I am trying to prove the equivalence of the following statements:
(a) $\forall\epsilon,$ $\exists$ an open set $U\supset E$ s.t. m$^*$(U\E)$\lt\epsilon$.
(b) $\forall\epsilon,$ $\exists$ an open set $U$ s.t. m*(U$\Delta$E)$\lt$$\epsilon$.
(c) $\forall\epsilon,$ $\exists$ a Lebesgue measurable set $E_\epsilon$ s.t. m*($E_\epsilon$$\Delta$E)$\lt$$\epsilon$.
Now, I have no trouble proving (a) to (b) or (b) to (c). Here is my approach for (c) to (a):
Suppose (c) holds. Since $E_\epsilon$ is Lebesgue measurable, $\exists$ an open set $U_\epsilon$ that contains E s.t. m$^*$($U_\epsilon$$\backslash$$E_\epsilon$)$\lt\epsilon$.
Then, $U_\epsilon$\E $\subset$ $U_\epsilon$$\backslash$$E_\epsilon$ $\bigcup$ $E_\epsilon$\E $\subset$ $U_\epsilon$$\backslash$$E_\epsilon$ $\bigcup$ $E_\epsilon$$\Delta$$E$.
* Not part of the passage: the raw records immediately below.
-- ==== Sys2Proof/Laws/Commit.lean ====
section
/-!
SUPPORT. The fault unit after the parts of an accepted commit: `State.changeTopology_faults` for its movements and sections, then
`State.laneAndConfig_faults` for its lanes and the configuration, as Safety lists them.
-/
namespace Sys2Proof.Machine
namespace State

theorem flatMap_same {V W : Type} {f g : V → List W} {l : List V} (h : ∀ x ∈ l, f x = g x) : l.flatMap f = l.flatMap g := by
  induction l with
  | nil => rfl
  | cons a l ih =>
    rw [List.flatMap_cons, List.flatMap_cons, h a (List.mem_cons_self ..), ih fun x hx => h x (List.mem_cons_of_mem _ hx)]

theorem clear_unit {s : State} (h : s.mon.mode ≠ .starting) (k : FaultKind) (x : Subject) :
    s.clear k x = s.onFaults fun u => u.clear s.seconds k x := if_neg h

theorem raise_unit {s : State} (h : s.mon.mode ≠ .starting) (k : FaultKind) (x : Subject) :
    s.raise k x = s.onFaults fun u => u.raise s.seconds k x k.severity := if_neg h

/-- The retirement of a slot without a notice: the faults of its movement are cleared and the slot is free (R51, R80). -/
theorem retire_faults {s : State} (h : s.mon.mode ≠ .starting) (k : SlotId) :
    (s.retire k false).faults = s.faults.changed s.seconds (discardFaults s k) ∧
    (s.retire k false).mon = s.mon ∧ (s.retire k false).seconds = s.seconds ∧
    (s.retire k false).sections = s.sections ∧ ∀ j, j ≠ k → (s.retire k false).slot j = s.slot j := by
  unfold retire discardFaults
  cases s.slot k with
  | none => exact ⟨rfl, rfl, rfl, rfl, fun _ _ => rfl⟩
  | some m =>
    have hc : s.clearMovementFaults m.number = s.onFaults fun u =>
        (u.clear s.seconds .shortWarning (.movement m.number)).clear s.seconds .longApproach (.movement m.number) := by
      unfold clearMovementFaults
      rw [clear_unit h, clear_unit (s := s.onFaults _) h]
      all_goals rfl
    simp only [hc, Bool.false_eq_true, if_false]
    exact ⟨rfl, rfl, rfl, rfl, fun j hj => slot_setSlot_of_ne _ _ hj⟩

theorem retireAll_faults (l : List SlotId) (hl : l.Nodup) (s : State) (h : s.mon.mode ≠ .starting) :
    (l.foldl (fun s k => s.retire k false) s).faults = s.faults.changed s.seconds (l.flatMap (discardFaults s)) ∧
    (l.foldl (fun s k => s.retire k false) s).mon = s.mon ∧ (l.foldl (fun s k => s.retire k false) s).seconds = s.seconds ∧
    (l.foldl (fun s k => s.retire k false) s).sections = s.sections := by
  induction l generalizing s with
  | nil => exact ⟨rfl, rfl, rfl, rfl⟩
  | cons k l ih =>
    obtain ⟨hk, hl⟩ := List.nodup_cons.mp hl
    obtain ⟨r1, r2, r3, r4, r5⟩ := retire_faults h k
    obtain ⟨i1, i2, i3, i4⟩ := ih hl (s.retire k false) (by rw [r2]; exact h)
    rw [List.foldl_cons, List.flatMap_cons, FaultUnit.changed_append]
    refine ⟨?_, i2.trans r2, i3.trans r3, i4.trans r4⟩
    rw [i1, r1, r3]
    congr 1
    refine flatMap_same fun j hj => ?_
    unfold discardFaults
    rw [r5 j fun e => hk (e ▸ hj)]

/-- What a change of the topology makes of one section: a used one raises SECTION-DISTURBED, the faults of another are cleared
(R38, R49). -/
theorem disturbOne_faults {s : State} (h : s.mon.mode ≠ .starting) (x : SectionId) (he : (s.sect x).list = []) :
    let t := if (s.sect x).place.isSome then s.disturb x .config
      else (s.clear .sectionDisturbed (.sect x)).clearFullFaults x
    t.faults = s.faults.changed s.seconds (disturbFaults x (s.sect x).place.isSome) ∧
    t.mon = s.mon ∧ t.seconds = s.seconds ∧ ∀ y, y ≠ x → t.sect y = s.sect y := by
  unfold disturbFaults
  split
  · unfold disturb
    rw [he]
    simp only [List.foldl_nil]
    rw [raise_unit (s := s.setSection x _) h]
    refine ⟨rfl, rfl, rfl, fun y hy => ?_⟩
    show (s.sections.set x.val _)[y.val] = _
    exact Vector.getElem_set_ne _ _ fun e => hy (Fin.ext e.symm)
  · unfold clearFullFaults
    rw [clear_unit h, clear_unit (s := s.onFaults _) h, clear_unit (s := (s.onFaults _).onFaults _) h]
    exact ⟨rfl, rfl, rfl, fun _ _ => rfl⟩

theorem disturbAll_faults (l : List SectionId) (hl : l.Nodup) (s : State) (h : s.mon.mode ≠ .starting)
    (he : ∀ x ∈ l, (s.sect x).list = []) :
    let f := fun (s : State) (x : SectionId) => if (s.sect x).place.isSome then s.disturb x .config
      else (s.clear .sectionDisturbed (.sect x)).clearFullFaults x
    (l.foldl f s).faults = s.faults.changed s.seconds (l.flatMap fun x =>
      disturbFaults x (s.sect x).place.isSome) ∧
    (l.foldl f s).mon = s.mon ∧ (l.foldl f s).seconds = s.seconds := by
  intro f
  induction l generalizing s with
  | nil => exact ⟨rfl, rfl, rfl⟩
  | cons x l ih =>
    obtain ⟨hx, hl⟩ := List.nodup_cons.mp hl
    obtain ⟨r1, r2, r3, r4⟩ := disturbOne_faults h x (he x (List.mem_cons_self ..))
    have other : ∀ y ∈ l, (f s x).sect y = s.sect y := fun y hy => r4 y fun e => hx (e ▸ hy)
    obtain ⟨i1, i2, i3⟩ := ih hl (f s x) (by rw [show (f s x).mon = s.mon from r2]; exact h)
      fun y hy => by rw [other y hy]; exact he y (List.mem_cons_of_mem _ hy)
    rw [List.foldl_cons, List.flatMap_cons, FaultUnit.changed_append]
    refine ⟨?_, i2.trans r2, i3.trans r3⟩
    rw [i1, show (f s x).faults = _ from r1, show (f s x).seconds = _ from r3]
    congr 1
    refine flatMap_same fun y hy => ?_
    rw [other y hy]

theorem place_isSome (e : SectionEntry) : e.place.isSome = (e.used != 0) := by
  unfold SectionEntry.place SectionEntry.isUsed
  cases e.used != 0 <;> rfl

/-- The sections of a new copy, before they are disturbed: each has the place of its entry, and no list. -/
theorem sect_replaceSections (s : State) (new : ConfigImage) (x : SectionId) :
    ((s.replaceSections new).sect x).place = new.sections[x].place ∧ ((s.replaceSections new).sect x).list = [] := by
  have e : (s.replaceSections new).sect x = match new.sections[x].place with
      | none => Section.unused
      | some p => { s.sect x with place := some p, list := [] } := by
    show (Vector.ofFn _)[x.val] = _
    rw [Vector.getElem_ofFn]
    all_goals rfl
  rw [e]
  cases new.sections[x].place <;> exact ⟨rfl, rfl⟩

theorem replaceAll_faults (s : State) (h : s.mon.mode ≠ .starting) (new : ConfigImage) :
    ((s.replaceSections new).disturbAll).faults = s.faults.changed s.seconds ((List.finRange 10).flatMap fun x =>
      disturbFaults x (new.sections[x].used != 0)) ∧
    ((s.replaceSections new).disturbAll).mon = s.mon ∧ ((s.replaceSections new).disturbAll).seconds = s.seconds := by
  obtain ⟨i1, i2, i3⟩ := disturbAll_faults (List.finRange 10) (List.nodup_finRange 10) (s.replaceSections new) h
    fun x _ => (sect_replaceSections s new x).2
  refine ⟨i1.trans (congrArg (FaultUnit.changed s.faults s.seconds) (flatMap_same fun x _ => ?_)), i2, i3⟩
  rw [(sect_replaceSections s new x).1, place_isSome]

/-- The fault unit after a change of the topology (R38, R49, R60, R80). -/
theorem changeTopology_faults {s : State} (h : s.mon.mode ≠ .starting) (old : Option ConfigImage) (new : ConfigImage) :
    (s.changeTopology old new).faults = s.faults.changed s.seconds (topologyFaults s new) ∧
    (s.changeTopology old new).mon = s.mon ∧ (s.changeTopology old new).seconds = s.seconds := by
  obtain ⟨r1, r2, r3, -⟩ := retireAll_faults (List.finRange 16) (List.nodup_finRange 16) s h
  unfold changeTopology discardMovements topologyFaults
  generalize (List.finRange 16).foldl (fun s k => s.retire k false) s = d at r1 r2 r3
  obtain ⟨i1, i2, i3⟩ := replaceAll_faults d (by rw [r2]; exact h) new
  rw [r1, r3] at i1
  generalize (d.replaceSections new).disturbAll = z at i1 i2 i3
  rw [FaultUnit.changed_append]
  exact ⟨i1, i2.trans r2, i3.trans r3⟩

/-- A lane under a new contact time: lost, with LANE-LOST raised, where its last contact is older (R86). -/
theorem applyContactTime_faults {s : State} (h : s.mon.mode ≠ .starting) (l : Lane) :
    let lost := s.cfg.takesPart l && (s.lane l).contact == .present &&
      (s.lane l).lastContact.any fun e => s.cfg.laneContactMs < since s.now e
    (s.applyContactTime l).faults = s.faults.changed s.seconds (if lost then [.raised .laneLost (.lane l)] else []) ∧
    (s.applyContactTime l).mon = s.mon ∧ (s.applyContactTime l).uptime = s.uptime ∧
    (s.applyContactTime l).store = s.store ∧ ∀ j, j ≠ l → (s.applyContactTime l).lane j = s.lane j := by
  have lose : ∀ {s : State}, s.mon.mode ≠ .starting → (s.loseLane l).faults = s.faults.changed s.seconds
      [.raised .laneLost (.lane l)] ∧ (s.loseLane l).mon = s.mon ∧ (s.loseLane l).uptime = s.uptime ∧
      (s.loseLane l).store = s.store ∧ ∀ j, j ≠ l → (s.loseLane l).lane j = s.lane j := by
    intro s h
    unfold loseLane
    rw [raise_unit (s := s.setLane l _) h]
    exact ⟨rfl, rfl, rfl, rfl, fun j hj => by cases j <;> cases l <;> first | rfl | exact absurd rfl hj⟩
  intro lost
  have e : s.applyContactTime l = if lost then s.loseLane l else s := by
    unfold applyContactTime
    dsimp only
    split
    · next t hc ht =>
      have : lost = (s.cfg.takesPart l && decide (since s.now t > s.cfg.laneContactMs)) := by
        simp only [lost, hc, ht, Option.any_some, beq_self_eq_true, Bool.and_true]
      rw [this]
    · next hn =>
      have : lost = false := by
        simp only [lost]
        cases ht : (s.lane l).lastContact with
        | none => simp
        | some t =>
          cases hc : (s.lane l).contact with
          | present => exact absurd ht (hn t hc)
          | notHeard => simp
          | lost => simp
      rw [this]; rfl
  rw [e]
  cases lost
  · exact ⟨rfl, rfl, rfl, rfl, fun _ _ => rfl⟩
  · exact lose h

/-- The fault unit after a change of arrangement, and the contacts a contact time looks at (R99). -/
theorem changeArrangement_faults {s : State} (h : s.mon.mode ≠ .starting) (was : Bool) :
    let t := s.changeArrangement was
    t.faults = s.faults.changed s.seconds (if was && !s.cfg.dual then
      [.cleared .laneLost (.lane .b), .cleared .laneDisagree (.lane .b)] else []) ∧
    t.mon = s.mon ∧ t.uptime = s.uptime ∧ t.store = s.store ∧
    (∀ l, l = .a ∨ was = s.cfg.dual →
      (t.lane l).contact = (s.lane l).contact ∧ (t.lane l).lastContact = (s.lane l).lastContact) ∧
    (was ≠ s.cfg.dual → (t.lane .b).contact = .notHeard) := by
  intro t
  by_cases hw : was = s.cfg.dual
  · have e : t = s := if_pos hw
    rw [e]
    refine ⟨?_, rfl, rfl, rfl, fun _ _ => ⟨rfl, rfl⟩, fun n => absurd hw n⟩
    rw [hw]; cases s.cfg.dual <;> rfl
  · have other : ∀ l, l = Lane.a ∨ was = s.cfg.dual → l = .a := fun l o => o.resolve_right hw
    cases hd : s.cfg.dual with
    | true =>
      have e : t = (s.onStances fun v => { v.dropConsents.dropAgreements with disagreement := none }).setLane .b
          { LaneStance.initial with supervisedFrom := some s.now } := by
        show s.changeArrangement was = _
        unfold changeArrangement
        rw [if_neg hw]
        exact if_pos hd
      rw [e]
      refine ⟨?_, rfl, rfl, rfl, fun l o => ?_, fun _ => rfl⟩
      · simp only [Bool.not_true, Bool.and_false, Bool.false_eq_true, if_false]
        rfl
      · rw [other l (hd ▸ o)]; exact ⟨rfl, rfl⟩
    | false =>
      have clears : ∀ u : State, u.mon.mode ≠ .starting → (u.clear .laneLost (.lane .b)).clear .laneDisagree (.lane .b) =
          u.onFaults fun v => (v.clear u.seconds .laneLost (.lane .b)).clear u.seconds .laneDisagree (.lane .b) := by
        intro u hu
        rw [clear_unit hu, clear_unit (s := onFaults _ _) hu]
        all_goals rfl
      have e : t = ((s.onStances fun v => { v.dropConsents.dropAgreements with disagreement := none }).setLane .b
          LaneStance.initial).onFaults fun v =>
            (v.clear s.seconds .laneLost (.lane .b)).clear s.seconds .laneDisagree (.lane .b) := by
        refine Eq.trans ?_ (clears _ h)
        show s.changeArrangement was = _
        unfold changeArrangement
        rw [if_neg hw]
        exact if_neg fun x => Bool.false_ne_true (hd.symm.trans x)
      have ht : was = true := by cases was with
        | true => rfl
        | false => exact absurd hd.symm hw
      rw [e, ht]
      refine ⟨rfl, rfl, rfl, rfl, fun l o => ?_, fun _ => rfl⟩
      rw [o.resolve_right nofun]; exact ⟨rfl, rfl⟩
This implies m$^*$($U_\epsilon$$\backslash$$E$)$\leq$ m$^*$($U_\epsilon$$\backslash$$E_\epsilon$)$\bigcup$m$^*$($E_\epsilon$$\Delta$E) $=2\epsilon$
However, I am having trouble showing that $U_\epsilon$ contains the set E. As a side note, I apply a similar strategy for (b) to (a) (i.e., I cover the symmetrical difference with an open set $E_\epsilon$) and am having the same issue there as well. Intuitively, I am thinking because the symmetrical difference between $E_\epsilon$ and E, meaning $E_\epsilon$ approximates E and vice versa with error so arbitrary small, if there exists an open set $U_\epsilon$ that contains $E_\epsilon$, with difference in measure also arbitrarily small, then this open set must contain E as well. I am just having a hard time formalizing this as part of the proof (tried argument by contradiction but met a dead end). Any help or hints would be appreciated!